● **What the exercise asks**
As the answer, set down the lines below from the one containing "meanW : BitVec 12" through the one containing "deepNs : BitVec 64", exactly and inclusively, and no others.

━━━━━━━━

-- ==== Sys2Proof/Tests/Slice0.lean ====
section
/-! SUPPORT. The model's own tests: ill-formed terms that the check refuses, words written out from spec/, one-step tests
whose expected values are those of 95_test_vectors.md, and a state that meets the hypotheses of each statement. -/

namespace Sys2Proof.Tests

open Sys2Proof.Machine

/-! ### Helpers -/

/-- The next state, none where the outcome is none. -/
def after : Host.Outcome State Fault Refusal → Option State
  | .next t => some t
  | .fault _ => none
  | .refused _ => none

/-- One step that runs the command word `c`. -/
def run (c : Nat) (s : State) : Option State := after (step (s.withFetchWord 32 c))

/-- The state after reset with R1, R2 and R3 loaded. -/
def withRegs (x1 x2 x3 : Word) : State := ((State.reset.setReg 1 x1).setReg 2 x2).setReg 3 x3

/-- The state after reset with these accesses pending. -/
def withPending (l : List HostAccess) : State := { State.reset with pending := l }

/-- The state after reset with these frame registers, DATA bytes from offset 0 on, and OBJ bytes from offset `a` on. -/
def withFrame (f : Frame) (data : List Byte) (a : Nat) (obj : List Byte) : State :=
  { State.reset with frame := f, data := Memory.writeBytes [] 0 data, obj := Memory.writeBytes [] a obj, objlen := 0x33 }

/-- The state after reset with this image in OBJ, its OBJLEN, and 0xEE in DATA[8] (section 2.5 of the vectors). -/
def withImage (image : List Byte) (objlen : Word) : State :=
  { State.reset with
    obj := Memory.writeBytes [] 0 image, objlen := objlen, data := [(8, 0xEE)],
    frame := { Frame.reset with seq := 0x5A, filhit := 0x1E, ts := 0x77, len := 0x63 } }

/-- A non-overlapping layout whose fields stand in another order than the default's. -/
def otherLayout : ObjLayout :=
  { sid := 21, eid := 0, dlc := 28, ide := 27, rtr := 26, brs := 25, fdf := 24, esi := 23, seq := 0, filhit := 3 }

/-- ERR and one general register after one command word. -/
def errAndReg (c : Nat) (r : Reg) (s : State) : Option (Word × Word) := (run c s).map fun t => (errOf t.status, t.reg r)

/-- ERR, OBJLEN and the first `n` bytes of OBJ after one command word. -/
def errAndImage (c n : Nat) (s : State) : Option (Word × Word × List Byte) :=
  (run c s).map fun t => (errOf t.status, t.objlen, t.obj.readBytes 0 n)

/-- ERR, the frame registers and the first 9 bytes of DATA after one command word. -/
def errAndFrame (c : Nat) (s : State) : Option (Word × Frame × List Byte) :=
  (run c s).map fun t => (errOf t.status, t.frame, t.data.readBytes 0 9)

/-! ### WellFormed refuses what has no encoding (30_encoding.md R56) -/

theorem test_wf_extf_shift : (Instr.extf 1 2 32 8).wf = false := by decide
theorem test_wf_extf_width : (Instr.extf 1 2 16 64).wf = false := by decide
theorem test_wf_insf_shift : (Instr.insf 1 2 32 8).wf = false := by decide
theorem test_wf_insf_width : (Instr.insf 1 2 16 64).wf = false := by decide
theorem test_wf_limits : (Instr.extf 7 7 31 63).wf = true ∧ (Instr.insf 7 7 31 63).wf = true := by decide

/-! ### Decoding words of 95_test_vectors.md -/

theorem test_decode_nop : decode 0x00000000 = .ok .nop := by decide
theorem test_decode_extf : decode 0x0001FA21 = .ok (.extf 1 2 31 1) := by decide
theorem test_decode_insf : decode 0x00042362 = .ok (.insf 3 3 4 4) := by decide
theorem test_decode_mskupd : decode 0x00001A23 = .ok (.mskupd 1 2 3) := by decide
theorem test_decode_dlc2len : decode 0x00000224 = .ok (.dlc2len 1 2) := by decide
theorem test_decode_len2dlc : decode 0x00000145 = .ok (.len2dlc 2 1) := by decide
theorem test_decode_pls2len : decode 0x00000226 = .ok (.pls2len 1 2) := by decide
theorem test_decode_idenc :
    decode 0x00000227 = .ok (.idenc 1 2 .standard) ∧ decode 0x00000A27 = .ok (.idenc 1 2 .extended) := by decide
theorem test_decode_iddec :
    decode 0x00000228 = .ok (.iddec 1 2 .standard) ∧ decode 0x00000A28 = .ok (.iddec 1 2 .extended) := by decide
theorem test_decode_enctx : decode 0x000000D0 = .ok (.enctx 6) := by decide
theorem test_decode_encrx : decode 0x000000F1 = .ok (.encrx 7) := by decide
theorem test_decode_enctef : decode 0x00000012 = .ok .enctef := by decide
theorem test_decode_dectx : decode 0x00000014 = .ok .dectx := by decide
theorem test_decode_decrx : decode 0x00000015 = .ok .decrx := by decide
theorem test_decode_dectef : decode 0x00000016 = .ok .dectef := by decide
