-- ==== Sys2Proof/Decode.lean ====
section
/-! DEFINITION. Words of the opcode table. The table gives no row bits, so no word spells a command. -/

namespace Sys2Proof

/-- The command that a word of `nbits` bits spells. `spec/opcode_table.json` numbers no bits: none. -/
def decodeTableWord (_nbits _w : Nat) : Option Instr := none

end Sys2Proof
end

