-- ==== Sys2Proof/Machine/State.lean ====
section
/-! DEFINITION. The state of the block: every register, memory, buffer, queue and pin the spec gives it,
the stops, and `State.reset`. Plain data throughout. -/

namespace Sys2Proof.Machine

open Sys2Proof

/-! ## The stops -/

/-- Reasons for which the machine stops with a fault. -/
inductive Fault where
  /-- Raised by BULK_RD and BULK_WR for an address outside the near tier's 2^27 KiB (R162): the spec says no such
  address exists and gives no answer to it. Safe: the model stops where the part would do something unstated. -/
  | noSuchAddress (addr : Nat)
  deriving DecidableEq, Repr

/-- Reasons for which a command is refused. -/
inductive Refusal where
  /-- Raised by `exec` alone, for a command whose meaning has not been written. Safe: the model stops. -/
  | notModelled (mnemonic : String)
  deriving DecidableEq, Repr

/-! ## Memory and other sparse stores -/

/-- A byte memory: address and byte, in the canonical form of `Memory.wf`. -/
abbrev Memory := List Host.Cell

/-! ## Nonvolatile store, power and pins -/

/-- A sideband output's level (R463 to R466). -/
inductive PinLevel where
  | highZ | low | high | weakLow
  deriving DecidableEq, Repr

/-- Where the part stands between reset and service (R457 to R470). -/
inductive ResetPhase where
  /-- supplies absent or out of limits, or a full reset held -/
  | held
  /-- rails rising, then option loading -/
  | options
  /-- option loading has ended; make-ready runs -/
  | makeReady
  /-- a warm reset in progress: step 4 of R461 onward -/
  | warm
  /-- the image has been started -/
  | running
  deriving DecidableEq, Repr

/-- The sources of a full reset (R457), in the order of RESET_CAUSE.FULL. -/
inductive FullSource where
  | powerOn | underVoltage | modReset | lossOfReference | thermalTrip
  deriving DecidableEq, Repr

/-- A reset deferred by a nonvolatile write (R462). -/
inductive Deferred where
  | full (src : FullSource)
  | warm (cause : Nat)
  deriving DecidableEq, Repr

/-- Progress of a nonvolatile write (R442, R443, R462). -/
inductive NvmJob where
  /-- erasing flash sectors for FW_FLASH_WRITE; sectors still to erase, header first -/
  | erase (sectors : List Nat)
  /-- programming flash pages for FW_FLASH_WRITE; KiB still to program, header last -/
  | program (kib : List Nat)
  /-- blowing anti-rollback fuses -/
  | fuse (target : Nat)
  /-- erasing the sector of the option block, programming the block, and reading it back (R443) -/
  | option
  | optionProgram
  | optionCheck
  deriving DecidableEq, Repr

/-- Flash, fuses and what is being written to them (R431, R434, R462). -/
structure Nv where
  flash : Memory
  /-- anti-rollback fuses blown (R434) -/
  rollback : Nat
  job : Option NvmJob
  /-- the FW_FLASH_WRITE whose completion awaits the job -/
  cmd : Option Descriptor
  /-- resets deferred by the job (R462) -/
  deferred : List Deferred
  deriving DecidableEq, Repr

/-- Supplies, reset, READY bits, pins and the POWER block (R457 to R482). -/
structure Power where
  phase : ResetPhase
  auxUp : Bool
  inputUp : Bool
  modResetLow : Bool
  underVolt : Bool
  tripLatch : Bool
  /-- sources that now hold the full reset -/
  holders : List FullSource
  causeFull : BitVec 3
  causeWarm : BitVec 8
  warmResets : BitVec 16
  deferrals : BitVec 16
  readyPress : BitVec 96
  readyStation : Bool
  readyEngine : Bool
  readySampler : Bool
  readyBox : BitVec 6
  /-- presses whose self-test of make-ready has not ended (R470, R478) -/
  testing : BitVec 96
  /-- those self-tests are step 6 of a warm reset (R461) -/
  warmTests : Bool
  /-- SRAM test ended in this make-ready (R470) -/
  sramTested : Bool
  /-- levels of PWR_GOOD, THERM_TRIP_L, MOD_READY, ALERT_L, PPS_OUT, CXL_PERST0_L, CXL_PERST1_L -/
  pins : Vector PinLevel 7
  /-- outputs that firmware has taken (R467) -/
  taken : BitVec 7
  point : BitVec 2
  changing : Bool
  pendingPoint : Option (BitVec 2 × BitVec 64)
  pointCmd : Option Descriptor
  /-- the change that the regulators apply, or that has been applied and awaits the launch of its step: point, step S and
  command (R286, R287) -/
  applying : Option (BitVec 2 × BitVec 64)
  applyCmd : Option Descriptor
  /-- the announcement came after the switch count: the copy waits for the change's end (R288) -/
  copyAfter : Bool
  /-- switch count of a change, while a region has not reached it (R287) -/
  switchAt : Option (BitVec 64)
  /-- the regions QNW, QNE, QSW and QSE whose regulators have begun the change in progress (R287) -/
  regions : BitVec 4
  /-- the pending change was accepted in Quiet or Deep quiet (R474) -/
  pointQuiet : Bool
  deepAllow : Bool
  quietAllow : Bool
  limit : BitVec 12
  junction : BitVec 8
  meanW : BitVec 12
  sampleW : BitVec 12
  /-- the last 1,000 samples, newest first (R479) -/
  samples : List Nat
  brakePeak : Bool
  brakeMean : Bool
  /-- consecutive samples with the brake's condition false (R479) -/
  calm : Nat
  braking : Bool
  waking : Bool
  chipState : BitVec 2
  brakesMean : BitVec 32
  brakesPeak : BitVec 32
  quietNs : BitVec 64
  deepNs : BitVec 64
  /-- departure groups still to act: occasion code of R478 and next group -/
  stagger : Option (Nat × Nat)
  /-- nanoseconds since the shared or bulk window was last touched (R475) -/
  windowIdle : Nat
  deriving DecidableEq, Repr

━━━━━━━━

● **Answer to the exercise**
  meanW : BitVec 12
  sampleW : BitVec 12
  /-- the last 1,000 samples, newest first (R479) -/
  samples : List Nat
  brakePeak : Bool
  brakeMean : Bool
  /-- consecutive samples with the brake's condition false (R479) -/
  calm : Nat
  braking : Bool
  waking : Bool
  chipState : BitVec 2
  brakesMean : BitVec 32
  brakesPeak : BitVec 32
  quietNs : BitVec 64
  deepNs : BitVec 64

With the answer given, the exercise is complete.